This apparent paradox highlights a major problem in Campbell’s rat research: the level of aflatoxin exposure plays a critical role in how protein affects cancer growth. When the aflatoxin dose is sky high, animals eating a low-protein diet don’t get cancer because their cells are too busy dying en masse, while animals eating a higher protein diet are still consuming enough dietary building blocks for the growth of cells—whether healthy or cancerous. When the aflatoxin dose is more moderate, animals eating a low-protein diet develop cancer while their higher-protein counterparts remain in mighty fine health.
In a nutshell, the animal protein fear-mongering in The China Study stems from wildly misconstrued science. What Campbell’s rat experiments really showed wasn’t that animal protein is a vengeful macronutrient of doom, but the following:
1. High-quality protein promotes cell growth no matter where it comes from;
2. Protein deficiency thwarts the liver’s ability to detoxify dangerous substances; and
3. With more realistic doses of aflatoxin, protein is actually tremendously protective against cancer, while protein-restricted diets prove harmful.
Did the Real China Study Show That Animal Foods Are Associated With Disease?

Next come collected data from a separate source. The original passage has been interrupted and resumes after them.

-- ==== Sys2Proof/Laws/State.lean ====
section
/-! SUPPORT. The named updates of the state: one lemma for each field an update leaves alone, and for the registers. -/

namespace Sys2Proof.Machine

section
variable (s : State)

/-! ### wrW -/

/-- A register write changes the register map alone. -/
theorem wrW_ex (b : Blk) (inst off : Nat) (w : Word) : ∃ m, wrW b inst off w s = { s with regs := m } :=
  ⟨mapSet (regDefault (regKey b inst off)) s.regs (regKey b inst off) w, by delta wrW; exact Eq.refl _⟩

theorem wr_ex (f : Fld) (i v : Nat) : ∃ m, wr f i v s = { s with regs := m } := by
  unfold wr
  exact wrW_ex s _ _ _ _
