theorem w_paddockCommandsComplete :
    ((0 < 64) ∧ (rdB up PDK_STATUS_cmd_busy 0 = false) ∧ (rd up SHP_PWRSTAT_state 0 = 2) ∧ (activating up = false)) ∧
    ((0 < 64) ∧ ((pdkGet creating 0).cmd = 1) ∧ (createCode (wr PDK_STATUS_cmd_busy 0 0 (pdkMod 0 (fun x => { x with cmd := 0 }) creating)) 0 = 0)) ∧
    ((0 < 64) ∧ ((pdkGet (wr PDK_STATUS_state 0 1 (pdkMod 0 (fun x => { x with cmd := 2 }) up)) 0).cmd = 2) ∧ ((pdkState (wr PDK_STATUS_state 0 1 (pdkMod 0 (fun x => { x with cmd := 2 }) up)) 0 = 1 ∨ pdkState (wr PDK_STATUS_state 0 1 (pdkMod 0 (fun x => { x with cmd := 2 }) up)) 0 = 5))) ∧
    ((0 < 64) ∧ (3 < 16) ∧ ((rdB (wr (PDK_VEC_coalesce.ix 3) 0 ((3 : Word).toNat / 2) (wr (PDK_VEC_enable.ix 3) 0 (3 : Word).toNat State.reset)) (PDK_VEC_coalesce.ix 3) 0 = true))) := by
  and_intros <;> decide +kernel

theorem w_regatherStepsComplete :
    (let s : State := wr PDK_STATUS_state 0 4 (pdkMod 0 (fun x => { x with step := 2 }) up); let n : Nat := 0; let t : Nat := 0; let v := atTime t s; (n < 64) ∧ (pdkState s n = 4) ∧ ((pdkGet s n).step = 2) ∧ ((pdkOutstanding v n = false ∨ (pdkGet s n).t0 + 5100 ≤ t))) ∧
    (let s : State := wr PDK_STATUS_state 0 4 (pdkMod 0 (fun x => { x with step := 4 }) up); let n : Nat := 0; (n < 64) ∧ (pdkState s n = 4) ∧ ((pdkGet s n).step = 4) ∧ ((pdkGet s n).flr = false) ∧ ((pdkGet s n).delete = false)) := by
  and_intros <;> decide +kernel

theorem w_tasksComplete :
    (taskState up (pcore up 0) (1 % 4) = 0) ∧
    (taskState (wr (LEA_TSTAT_state.ix 1) 0 1 up) (pcore (wr (LEA_TSTAT_state.ix 1) 0 1 up) 0) (1 % 4) ≠ 0) ∧
    (let p := pcore (wr (LEA_TSTAT_state.ix 0) 0 1 up) 0; let v := meshCycle p (confCycle p (coreMod p (fun x => { x with cyc := x.cyc + 1 }) (wr (LEA_TSTAT_state.ix 0) 0 1 up))); let ks := ((taskOrder v p).filter (fun t => taskState v p t != 0)).map (fun t => (t, taskStall v p t)); (ks.find? (fun y => y.2.ready) = some (0, taskStall v p 0))) := by
  and_intros <;> decide +kernel

theorem w_matrixOperationsComplete :
    (let e : QEnt := ent (0x01 * 2 ^ 56); let s : State := coreMod 0 (fun x => { x with qm := [e] }) (wr LEA_MSTAT_plane_valid 0 1 up); let c : Nat := 0; let p := pcore s c; let v := wr LEA_MSTAT_busy p 1 (qMod p .m e.disp (fun x => { x with started := true, startCyc := (coreGet s p).cyc }) s); (qNext s p .m = some e) ∧ (e.op = 0x01) ∧ (mReady s p = true) ∧ (scoreClear s p .m e = true) ∧ (mStartFault v p e = 0)) ∧
    (let e : QEnt := ent (0x08 * 2 ^ 56); let s : State := coreMod 0 (fun x => { x with qm := [e] }) (wr LEA_MSTAT_plane_valid 0 1 up); let c : Nat := 0; let p := pcore s c; let v := wr LEA_MSTAT_busy p 1 (qMod p .m e.disp (fun x => { x with started := true, startCyc := (coreGet s p).cyc }) s); (qNext s p .m = some e) ∧ (e.op = 0x08) ∧ (mReady s p = true) ∧ (scoreClear s p .m e = true) ∧ (mStartFault v p e = 0)) ∧
    (let e : QEnt := ent (0x09 * 2 ^ 56); let s : State := coreMod 0 (fun x => { x with qm := [e] }) (wr LEA_MSTAT_plane_valid 0 1 up); let c : Nat := 0; let p := pcore s c; let v := wr LEA_MSTAT_busy p 1 (qMod p .m e.disp (fun x => { x with started := true, startCyc := (coreGet s p).cyc }) s); (qNext s p .m = some e) ∧ (e.op = 0x09) ∧ (mReady s p = true) ∧ (scoreClear s p .m e = true) ∧ (mStartFault v p e = 0)) ∧
    (let e : QEnt := ent (0x0A * 2 ^ 56); let s : State := coreMod 0 (fun x => { x with qm := [e] }) (wr LEA_MSTAT_plane_valid 0 1 up); let c : Nat := 0; let p := pcore s c; let v := wr LEA_MSTAT_busy p 1 (qMod p .m e.disp (fun x => { x with started := true, startCyc := (coreGet s p).cyc }) s); (qNext s p .m = some e) ∧ (e.op = 0x0A) ∧ (mReady s p = true) ∧ (scoreClear s p .m e = true) ∧ (mStartFault v p e = 0)) ∧
    (let e : QEnt := { ent (0x09 * 2 ^ 56) with started := true, prog := 32, prog2 := 32 }; let es : List QEnt := []; let s : State := coreMod 0 (fun x => { x with qm := [e] }) up; let c : Nat := 0; let p := pcore s c; ((coreGet s p).qm = e :: es) ∧ (e.started = true) ∧ (e.abandoned = false) ∧ (mStreamed e = true) ∧ (e.op ≠ 0x01)) ∧
    (let k : RChk := ⟨0, 0, 0, 0, 0, 1, []⟩; let ks : List RChk := []; let s : State := coreMod 0 (fun x => { x with checks := [k] }) up; let c : Nat := 0; let p := pcore s c; ((coreGet s p).checks = k :: ks) ∧ (k.found.isEmpty = true)) ∧
    (let k : RChk := ⟨0, 0, 0, 0, 0, 1, [1]⟩; let ks : List RChk := []; let s : State := coreMod 0 (fun x => { x with checks := [k] }) up; let c : Nat := 0; let p := pcore s c; ((coreGet s p).checks = k :: ks) ∧ (k.found.isEmpty = false)) := by
  and_intros <;> decide +kernel
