/-- R7: the derived constants of every configuration by their formulas, and their values at the test
vectors' configuration and the five pans of 95 V-CH-3; beside them the default steps at 44100 Hz
(R155, R156; 95 V-SM-6). -/
def Obligations.ConstantsAtTheTestConfiguration : Prop :=
  (∀ cfg : Config,
    cfg.freqMax = F64.sub (F64.div cfg.fs F64.two) cfg.freqEps ∧
    cfg.gl = (if F64.lt (F64.mul F64.two (F64.sub F64.one cfg.pan)) F64.one then
      F64.mul F64.two (F64.sub F64.one cfg.pan) else F64.one) ∧
    cfg.gr = (if F64.lt (F64.mul F64.two cfg.pan) F64.one then
      F64.mul F64.two cfg.pan else F64.one)) ∧
  ([0x0000000000000000#64, 0x3FD0000000000000#64, 0x3FE0000000000000#64, 0x3FE8000000000000#64,
      0x3FF0000000000000#64].map fun pan =>
    let cfg := { Config.default 0x40E5888000000000#64 256 with pan := pan }
    (cfg.gl, cfg.gr)) =
    [(0x3FF0000000000000#64, 0x0000000000000000#64), (0x3FF0000000000000#64, 0x3FE0000000000000#64),
     (0x3FF0000000000000#64, 0x3FF0000000000000#64), (0x3FE0000000000000#64, 0x3FF0000000000000#64),
     (0x0000000000000000#64, 0x3FF0000000000000#64)] ∧
  (Config.default 0x40E5888000000000#64 256).freqMax = 0x40D5884000000000#64 ∧
  (Config.default 0x40E5888000000000#64 256).gl = F64.one ∧
  (Config.default 0x40E5888000000000#64 256).gr = F64.one ∧
  (Config.default 0x40E5888000000000#64 256).maxStepOf .freq = 0x4024000000000000#64 ∧
  (Config.default 0x40E5888000000000#64 256).maxStepOf .q = 0x3F7293725BB804A5#64 ∧
  (Config.default 0x40E5888000000000#64 256).maxStepOf .boost = 0x3F964A893ADCD25F#64 ∧
  (Config.default 0x40E5888000000000#64 256).maxStepOf .bypass = 0x3F3DB8B6F9266DD5#64 ∧
  (Config.default 0x40E5888000000000#64 256).snapOf .freq = 0x3F95888000000000#64 ∧
  (Config.default 0x40E5888000000000#64 256).snapOf .q = 0x3EE4000000000000#64 ∧
  (Config.default 0x40E5888000000000#64 256).snapOf .boost = 0x3F08000000000000#64 ∧
  (Config.default 0x40E5888000000000#64 256).snapOf .bypass = 0x3EB0000000000000#64

/-- R155, R156: `MAXSTEP[p]`, `EXP_K[p]` and `SNAP[p]` are the values `cfg` gives, and where it gives
none the formulas; MAXSTEP at 44100 Hz, and EXP_K there for a platform whose `fexp` of -1/2205 is
3FEFFC492054A407 (a glibc libm's), are the printed ones. -/
def Obligations.StepConstantsAreGivenOrDefault : Prop :=
  (∀ (cfg : Config) (p : Param) (v : B64),
    (cfg.maxStep.get p = some v → cfg.maxStepOf p = v) ∧
    (cfg.expK.get p = some v → cfg.expKOf p = v) ∧
    (cfg.snap.get p = some v → cfg.snapOf p = v)) ∧
  (∀ (cfg : Config) (p : Param) (span : B64),
    span = (match p with
      | .freq => F64.div cfg.fs F64.two
      | .q => F64.ofRatio false 10 1
      | .boost => F64.ofRatio false 48 1
      | .bypass => F64.ofRatio false 1 1) →
    (cfg.maxStep.get p = none → cfg.maxStepOf p = F64.div span (F64.mul cfg.tSmooth cfg.fs)) ∧
    (cfg.expK.get p = none → cfg.expKOf p =
      F64.sub F64.one (cfg.exp (F64.div (F64.neg F64.one) (F64.mul cfg.tSmooth cfg.fs)))) ∧
    (cfg.snap.get p = none → cfg.snapOf p = F64.mul span (F64.ofRatio false 1 (2 ^ 20)))) ∧
  (∀ (n : Nat) (cfg : Config), cfg = Config.default 0x40E5888000000000#64 n →
    cfg.maxStepOf .freq = 0x4024000000000000#64 ∧ cfg.maxStepOf .q = 0x3F7293725BB804A5#64 ∧
    cfg.maxStepOf .boost = 0x3F964A893ADCD25F#64 ∧ cfg.maxStepOf .bypass = 0x3F3DB8B6F9266DD5#64 ∧
    (cfg.exp 0xBF3DB8B6F9266DD5#64 = 0x3FEFFC492054A407#64 →
      ∀ p, cfg.expKOf p = 0x3F3DB6FD5ADFC800#64))

/-! ### Encoding -/

/-- R90, R93, R94: decoding the encoding of any well-formed instruction gives it back. -/
def Obligations.DecodeOfEncodeGivesTheInstruction : Prop :=
  ∀ i : Instr, i.wellFormed = true → decode (encodeWord i) (encodeData i) = .ok i

/-- R90, R94: an instruction the decoder reads is well formed and encodes to the word it was read
from, and to the data operand where it carries one. -/
def Obligations.EncodeOfDecodeGivesTheWord : Prop :=
  ∀ (cw : CmdWord) (d : DataWord) (i : Instr), decode cw d = .ok i →
    i.wellFormed = true ∧ encodeWord i = cw ∧ (encodeData i = d ∨ ∃ a, i = .rd a ∨ i = .srst)

/-- R93: each command is the words that its match and mask select, with the address in bits 5:0. -/
def Obligations.DecoderFollowsTheOpcodeMap : Prop :=
  ∀ (cw : CmdWord) (d : DataWord),
    (∀ a d', decode cw d = .ok (.wr a d') ↔
      cw &&& 0xFFFFFFC0#32 = 0x10000000#32 ∧ a = (cw.extractLsb' 0 6).toNat ∧ d' = d) ∧
    (∀ a, decode cw d = .ok (.rd a) ↔
      cw &&& 0xFFFFFFC0#32 = 0x20000000#32 ∧ a = (cw.extractLsb' 0 6).toNat) ∧
    (∀ d', decode cw d = .ok (.smp d') ↔ cw &&& 0xFFFFFFFF#32 = 0x30000000#32 ∧ d' = d) ∧
    (decode cw d = .ok .srst ↔ cw &&& 0xFFFFFFFF#32 = 0x40000000#32)
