-- ==== Sys2Proof/Tests/Slice0.lean ====
section
/-! SUPPORT. Tests of the model against the spec's own examples (spec/95_test_vectors.md, cited by row;
spec/30_encoding.md R99), and for every obligation with hypotheses a witness that meets them. The
coefficient tests run under configurations that give the values of `fsin`, `fcos`, `fpow` and
`fexp` which a glibc libm answers (spec R134 names that libm). -/

open Sys2Proof Sys2Proof.Machine

namespace Tests

set_option Elab.async false

/-! ### Helpers -/

/-- The state a command leaves when it is the next one performed; `s` itself if the step does not
answer a next state. -/
def after (s : State) (cw : CmdWord) (d : DataWord) : State :=
  match step (present s cw d) with
  | .next t => t
  | _ => s

/-- The response of that command. -/
def response (s : State) (cw : CmdWord) (d : DataWord) : Option Response := (after s cw d).resp

/-- The response code of that command. -/
def code (s : State) (cw : CmdWord) (d : DataWord) : Option (BitVec 4) :=
  (response s cw d).map Response.code

/-- The STATUS word after that command. -/
def status (s : State) (cw : CmdWord) (d : DataWord) : DataWord := (after s cw d).status.word

/-- `DEF(44100.0, 256)`. -/
def cfgDef : Config := Config.default 0x40E5888000000000#64 256

/-- `cfg` with a glibc libm's values at the arguments of these tests: sine and cosine of w0 for 100,
500, 1000, 10000 Hz and the clamped 1 and 22049 Hz at 44100 Hz, and of pi/2; powers of 10 for boosts
3, 6, 12, -6, -12, 13000 and -13000; the exponential of -1/2205. -/
def withGlibc (cfg : Config) : Config :=
  { cfg with
    fsin := ⟨0, [(0x3F8D2DD69613F104#64, 0x3F8D2D95E3E0B93E#64),
      (0x3FC23CA61DCC76A2#64, 0x3FC22CDEABEC443D#64), (0x3FF6CBCFA53F944B#64, 0x3FEFA8CCB597F15A#64),
      (0x3FF921FB54442D18#64, F64.one), (0x3F22ACB24B91E1EE#64, 0x3F22ACB24A828653#64),
      (0x400921B0A17AFED1#64, 0x3F22ACB24A82760B#64), (0x3FB23CA61DCC76A2#64, 0x3FB238B37C7406F3#64)]⟩
    fcos := ⟨0, [(0x3F8D2DD69613F104#64, 0x3FEFFF2B26372F96#64),
      (0x3FC23CA61DCC76A2#64, 0x3FEFACFE8CDED93F#64), (0x3FF6CBCFA53F944B#64, 0x3FC2A05FA70EC2E8#64),
      (0x3FF921FB54442D18#64, 0x3C91A62633145C07#64), (0x3F22ACB24B91E1EE#64, 0x3FEFFFFFFA8D09B5#64),
      (0x400921B0A17AFED1#64, 0xBFEFFFFFFA8D09B5#64), (0x3FB23CA61DCC76A2#64, 0x3FEFEB38E45AFF39#64)]⟩
    fpow := ⟨0, [((F64.ten, 0x3FB3333333333333#64), 0x3FF3041AE9610AD9#64),
      ((F64.ten, 0x3FC3333333333333#64), 0x3FF699C0F7E86E10#64),
      ((F64.ten, 0x3FD3333333333333#64), 0x3FFFEC982D5BB8AF#64),
      ((F64.ten, 0xBFC3333333333333#64), 0x3FE6A77DEAE8AB8A#64),
      ((F64.ten, 0xBFD3333333333333#64), 0x3FE009B9CF334252#64),
      ((F64.ten, 0x4074500000000000#64), 0x7FF0000000000000#64),
      ((F64.ten, 0xC074500000000000#64), 0#64)]⟩
    fexp := ⟨0, [(0xBF3DB8B6F9266DD5#64, 0x3FEFFC492054A407#64)]⟩ }

/-- `TC-PB` of spec/95_test_vectors.md. -/
def cfgTcPb : Config :=
  { Config.default 0x40E5888000000000#64 4 with
    coefUpdate := .perBlock
    maxStep := ⟨some 0x412E848000000000#64, some 0x4059000000000000#64,
      some 0x4018000000000000#64, some 0x3FD0000000000000#64⟩ }

/-- A legal configuration whose legality does not need `fexp`: `EXP_K[p]` given as 0.5, Q
exponential. -/
def cfgExp : Config :=
  { cfgDef with
    mode := ⟨.linear, .exponential, .linear, .linear⟩
    expK := .all (some 0x3FE0000000000000#64) }

/-- An illegal configuration: BLOCK_SIZE 0. -/
def cfgIllegal : Config := { cfgExp with blockSize := 0 }

/-- The power-on state of `DEF(44100.0, 256)`. -/
def flat : State := State.powerOn cfgDef

/-- A state that no command sequence leaves unnoticed: MUL 0.5, STATUS 0x33, BOOST2 ramping. -/
def busy : State :=
  { flat with
    mulr := 0x3FE0000000000000#64
    status := ⟨true, true, 3#4⟩
    pos := 7
    bands := flat.bands.set .peak1 { flat.bands.get .peak1 with
      tgt := (flat.bands.get .peak1).tgt.set .boost 0x4018000000000000#64 } }

/-- A state of `TC-PB` at position 1 whose band 0 holds the coefficients `c` and delay state `z`. -/
def heldCoefs (c : Coefs) (z : Delay) : State :=
  { State.powerOn cfgTcPb with
    pos := 1
    bands := (State.powerOn cfgTcPb).bands.set .lowshelf
      { (State.powerOn cfgTcPb).bands.get .lowshelf with coefs := c, delay := z } }

/-- V-CO-1. -/
def coefsCo1 : Coefs :=
  ⟨0x3FF014C3D6A54D24#64, 0xBFFFD5DC524B0819#64, 0x3FEF857E1C7D69F4#64, 0xBFFFD67A88F96C06#64,
   0x3FEFADC95C6B3C5C#64⟩

/-! ### WellFormed, decoding, the table interface -/

theorem test_wellFormed_refuses_address_64 :
    (Instr.wr 64 0#64).wellFormed = false ∧ (Instr.rd 64).wellFormed = false := by decide

/-- Also the witness of DecodeOfEncodeGivesTheInstruction. -/
theorem test_wellFormed_accepts_address_63 :
    (Instr.wr 63 0#64).wellFormed = true ∧ (Instr.rd 63).wellFormed = true ∧
    (Instr.smp 0#64).wellFormed = true ∧ Instr.srst.wellFormed = true := by decide

/-- R99 `wr BOOST1, 12.0`: OP 0001, RSV 0, ADDR 001010. -/
theorem test_decode_wr :
    decode 0b00010000000000000000000000001010#32 0x4028000000000000#64 =
      .ok (.wr 0x0A 0x4028000000000000#64) := by decide

/-- R99 `rd BYPASS2_C`: OP 0010, ADDR 110000. -/
theorem test_decode_rd :
    decode 0b00100000000000000000000000110000#32 0#64 = .ok (.rd 0x30) := by decide

/-- R99 `smp -0.5`: OP 0011. -/
theorem test_decode_smp :
    decode 0b00110000000000000000000000000000#32 0xBFE0000000000000#64 =
      .ok (.smp 0xBFE0000000000000#64) := by decide

/-- R99 `srst`: OP 0100. -/
theorem test_decode_srst :
    decode 0b01000000000000000000000000000000#32 0#64 = .ok .srst := by decide

/-- V-DEC: every row is illegal. -/
theorem test_decode_illegal :
    ([0x10000055#32, 0x30000001#32, 0x40000040#32, 0x40000001#32, 0x50000000#32, 0xF0000000#32,
      0x00000000#32, 0x20000040#32, 0x38000000#32].all fun cw => (decode cw 0#64).toOption.isNone) =
      true := by decide

/-- The table's row SMP with 32 bits has the data operand 0; with the operand above it, that operand. -/
theorem test_tableWord :
    decodeTableWord 32 0x30000000 = some (.smp 0#64) ∧
    decodeTableWord 96 (0x3FF0000000000000 * 2 ^ 32 + 0x1000000A) =
      some (.wr 0x0A 0x3FF0000000000000#64) ∧
    decodeTableWord 32 0x50000000 = none := by decide

/-- The command placed for the host is the one the next step performs. -/
theorem test_withFetchWord :
    step (State.reset.withFetchWord 32 0x40000000) = exec .srst State.reset := rfl

/-! ### Text (R97-R99) -/

theorem test_asm_numeric_and_names :
    Asm.assemble "WR 0x15, 1.0".toList = some [(0x10000015#32, 0x3FF0000000000000#64)] ∧
    Asm.assemble "rd MUL_C ; a comment".toList = some [(0x20000034#32, 0#64)] ∧
    Asm.assemble "wr Q1, nan".toList = some [(0x10000005#32, 0x7FF8000000000000#64)] ∧
    Asm.assemble "smp #0000000000000001".toList = some [(0x30000000#32, 1#64)] ∧
    Asm.assemble "rd 0x40".toList = none := by decide +kernel

theorem test_asm_pseudo :
    Asm.assemble "clrerr".toList = some [(0x1000003F#32, 1#64)] ∧
    Asm.assemble "bypass 2".toList = some [(0x10000010#32, 0x3FF0000000000000#64)] ∧
    Asm.assemble "block 0.5, -1e300".toList =
      some [(0x30000000#32, 0x3FE0000000000000#64), (0x30000000#32, 0xFE37E43C8800759C#64)] ∧
    (Asm.assemble "describe".toList).map List.length = some 21 := by decide +kernel

/-! ### Arithmetic and literals (R10) -/

/-- The spec's literals are the binary64 values nearest to them. -/
theorem test_literals :
    F64.one = F64.ofRatio false 1 1 ∧ F64.two = F64.ofRatio false 2 1 ∧
    F64.ten = F64.ofRatio false 10 1 ∧ F64.forty = F64.ofRatio false 40 1 ∧
    F64.fortyEight = F64.ofRatio false 48 1 ∧ F64.twoPowNeg20 = F64.ofRatio false 1 (2 ^ 20) ∧
    F64.pi = F64.ofRatio false 3141592653589793238462643383279 (10 ^ 30) ∧
    cfgDef.qMin = F64.ofRatio false 1 100 ∧ cfgDef.tSmooth = F64.ofRatio false 5 100 ∧
    cfgDef.pan = F64.ofRatio false 1 2 ∧ cfgDef.fs = F64.ofRatio false 44100 1 := by decide +kernel

/-- 0.1 + 0.2, 1/3, 2 - 1e-300, subnormals kept, overflow, +0 from a cancelling sum: IEEE 754, by
hand. -/
theorem test_rounding :
    F64.add 0x3FB999999999999A#64 0x3FC999999999999A#64 = 0x3FD3333333333334#64 ∧
    F64.div F64.one 0x4008000000000000#64 = 0x3FD5555555555555#64 ∧
    F64.sub F64.two 0x01A56E1FC2F8F359#64 = F64.two ∧
    F64.mul 0x0010000000000000#64 0x3FE0000000000000#64 = 0x0008000000000000#64 ∧
    F64.add 0x7FEFFFFFFFFFFFFF#64 0x7FEFFFFFFFFFFFFF#64 = 0x7FF0000000000000#64 ∧
    F64.sub F64.one F64.one = 0#64 ∧
    F64.add 0x8000000000000000#64 0x8000000000000000#64 = 0x8000000000000000#64 := by decide +kernel

/-- Ties go to the even pattern: 2^53 + 1 down, 2^53 + 3 up; a half of the least subnormal to zero. -/
theorem test_ties_to_even :
    F64.add 0x4340000000000000#64 F64.one = 0x4340000000000000#64 ∧
    F64.add 0x4340000000000001#64 F64.one = 0x4340000000000002#64 ∧
    F64.mul 1#64 0x3FE0000000000000#64 = 0#64 := by decide +kernel

/-- sqrt 2 is 3FF6A09E667F3BCD, sqrt 9 is exact, sqrt(-0) is -0. -/
theorem test_sqrt :
    F64.sqrt F64.two = 0x3FF6A09E667F3BCD#64 ∧
    F64.sqrt 0x4022000000000000#64 = 0x4008000000000000#64 ∧
    F64.sqrt 0x8000000000000000#64 = 0x8000000000000000#64 := by decide +kernel

/-- R11: +0 equals -0; a NaN compares with nothing. -/
theorem test_comparisons :
    F64.eq F64.zero 0x8000000000000000#64 = true ∧ F64.lt 0x8000000000000000#64 F64.zero = false ∧
    F64.le 0x7FF8000000000000#64 0x7FF8000000000000#64 = false ∧
    F64.lt 0xFFF0000000000000#64 F64.zero = true := by decide +kernel

/-- inf * 0 and inf - inf are NaNs, whatever their free bits are (log 3). -/
theorem test_nan_results :
    F64.isNaN (F64.mul 0x7FF0000000000000#64 F64.zero) = true ∧
    F64.isNaN (F64.sub 0x7FF0000000000000#64 0x7FF0000000000000#64) = true := by
  have h1 : F64.mul 0x7FF0000000000000#64 F64.zero =
      F64.nanOf .mul 0x7FF0000000000000#64 F64.zero := by unfold F64.mul; rfl
  have h2 : F64.sub 0x7FF0000000000000#64 0x7FF0000000000000#64 =
      F64.nanOf .sub 0x7FF0000000000000#64 (F64.neg 0x7FF0000000000000#64) := by
    unfold F64.sub F64.addAs; rfl
  rw [h1, h2]
  exact ⟨F64.isNaN_nanOf _ _ _, F64.isNaN_nanOf _ _ _⟩

/-! ### Coefficients (V-CO) -/

/-- V-CO-1. -/
theorem test_coef_lowshelf :
    coef (withGlibc cfgDef) .lowshelf 0x4059000000000000#64 F64.one 0x4028000000000000#64 =
      coefsCo1 := by decide +kernel

/-- V-CO-2. -/
theorem test_coef_peak :
    coef (withGlibc cfgDef) .peak 0x408F400000000000#64 F64.one 0x4018000000000000#64 =
      ⟨0x3FF0C317B3CD668D#64, 0xBFFE28EC9668C46F#64, 0x3FEB69BACF722A0A#64,
       0xBFFE28EC9668C46F#64, 0x3FECEFEA370CF723#64⟩ := by decide +kernel

/-- V-CO-3. -/
theorem test_coef_highshelf :
    coef (withGlibc cfgDef) .highshelf 0x40C3880000000000#64 0x3FE6A0902DE00D1B#64
      0xC018000000000000#64 =
      ⟨0x3FE5FF1E006C7426#64, 0x3F958CC4B7C1784E#64, 0x3FBE386E420E6112#64,
       0xBFD7A287DC665CD3#64, 0x3FC90F57727DE9CD#64⟩ := by decide +kernel

/-- V-CO-4, at FS = 48000.0. -/
theorem test_coef_peak_at_half_pi :
    coef (withGlibc (Config.default 0x40E7700000000000#64 256)) .peak 0x40C7700000000000#64 F64.two
      0xC028000000000000#64 =
      ⟨0x3FE8067A3BB97578#64, 0xBC978CF5A24CCBA9#64, 0x3FE2ACD2197294F6#64,
       0xBC978CF5A24CCBA9#64, 0x3FD56698AA5814DC#64⟩ := by decide +kernel

/-- V-CO-8 (A = +inf) and V-CO-11 (A = 0). -/
theorem test_coef_pathological :
    coef (withGlibc cfgDef) .peak 0x408F400000000000#64 F64.one 0x40C9640000000000#64 =
      ⟨0x7FF0000000000000#64, 0xBFFFACFE8CDED93F#64, 0xFFF0000000000000#64,
       0xBFFFACFE8CDED93F#64, F64.one⟩ ∧
    coef (withGlibc cfgDef) .lowshelf 0x4059000000000000#64 F64.one 0xC0C9640000000000#64 =
      ⟨F64.zero, 0x8000000000000000#64, F64.zero, F64.two, F64.one⟩ := by decide +kernel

The China Study only devotes one chapter to its namesake study, but that doesn’t mean it’s not a doozy. Also known as the China-Cornell- Oxford Project, the China Study was an enormous epidemiological endeavor exploring diet and disease patterns in rural China—a project coined “the Prix of epidemiology” by the New York Times. Spanning sixty-five counties and collecting data on a whopping three hundred sixty-seven variables, it generated over eight thousand statistically significant correlations between nutrition, lifestyle factors and a variety of diseases.15
Although a project of such magnitude inevitably found some contradictory and non-causal links, Campbell asserts in his book that the data generally pointed in one direction: “People who ate the most animal-based foods got the most chronic disease,” and “People who ate the most plant-based foods were the healthiest and tended to avoid chronic disease.”16 Although—as echoes through the hearts of statisticians everywhere— correlation doesn’t equal causation, these associations in conjunction with Campbell’s other research are supposed to make a compelling case for animal foods being legitimately harmful.
But were the results of the China Study really a sparkling endorsement for plant-based eating?
It seems this conclusion is based, in large part, on unreliable blood variables rather than actual foods. In his book, Campbell states that he and his research team “found that one of the strongest predictors of Western diseases was blood cholesterol,”17 and proceeds to treat cholesterol as a proxy for animal food consumption. Throughout this chapter, we learn that the China Study data found associations between cholesterol and many cancers, as well as cholesterol and animal protein intake—implying that animal protein and those same cancers must themselves be intimately linked.
But because blood cholesterol can be affected by a number of non-dietary factors and can even rise or fall as a result of disease, examining the relationship between food itself and health outcomes is likely to be more informative than using cholesterol as an overworked, fickle middleman. But the direct relationship between animal protein and diseases isn’t discussed in The China Study for one monumental reason: that relationship doesn’t exist. An examination of the original China Study data shows virtually no statistically significant correlation between any type of cancer and animal protein intake.18 Only fish protein correlates positively, but probably non-causally, with a small number of cancers: nasopharyngeal cancer, a rare disease that only strikes one out of every seven million people; liver cancer, which shows up in fish-eating regions because aflatoxin proliferates in humid areas near water; and leukemia, which is likely linked to other elements of the industrialized lifestyles associated with coastal regions (and thus fish consumption) in the China Study.19
Ironically, when we look at plant protein— which The China Study argues so vigorously is cancer-protective—we find almost three times as many positive correlations with various cancers as we do with animal protein, including colon cancer, rectal cancer, and esophageal cancer.20 Likewise, for heart disease and stroke, plant protein has a positive correlation while animal protein and fish protein have negative or nearly neutral correlations—meaning the animal-food eaters in rural China, if anything, are getting less cardiovascular disease than their more vegetarian friends.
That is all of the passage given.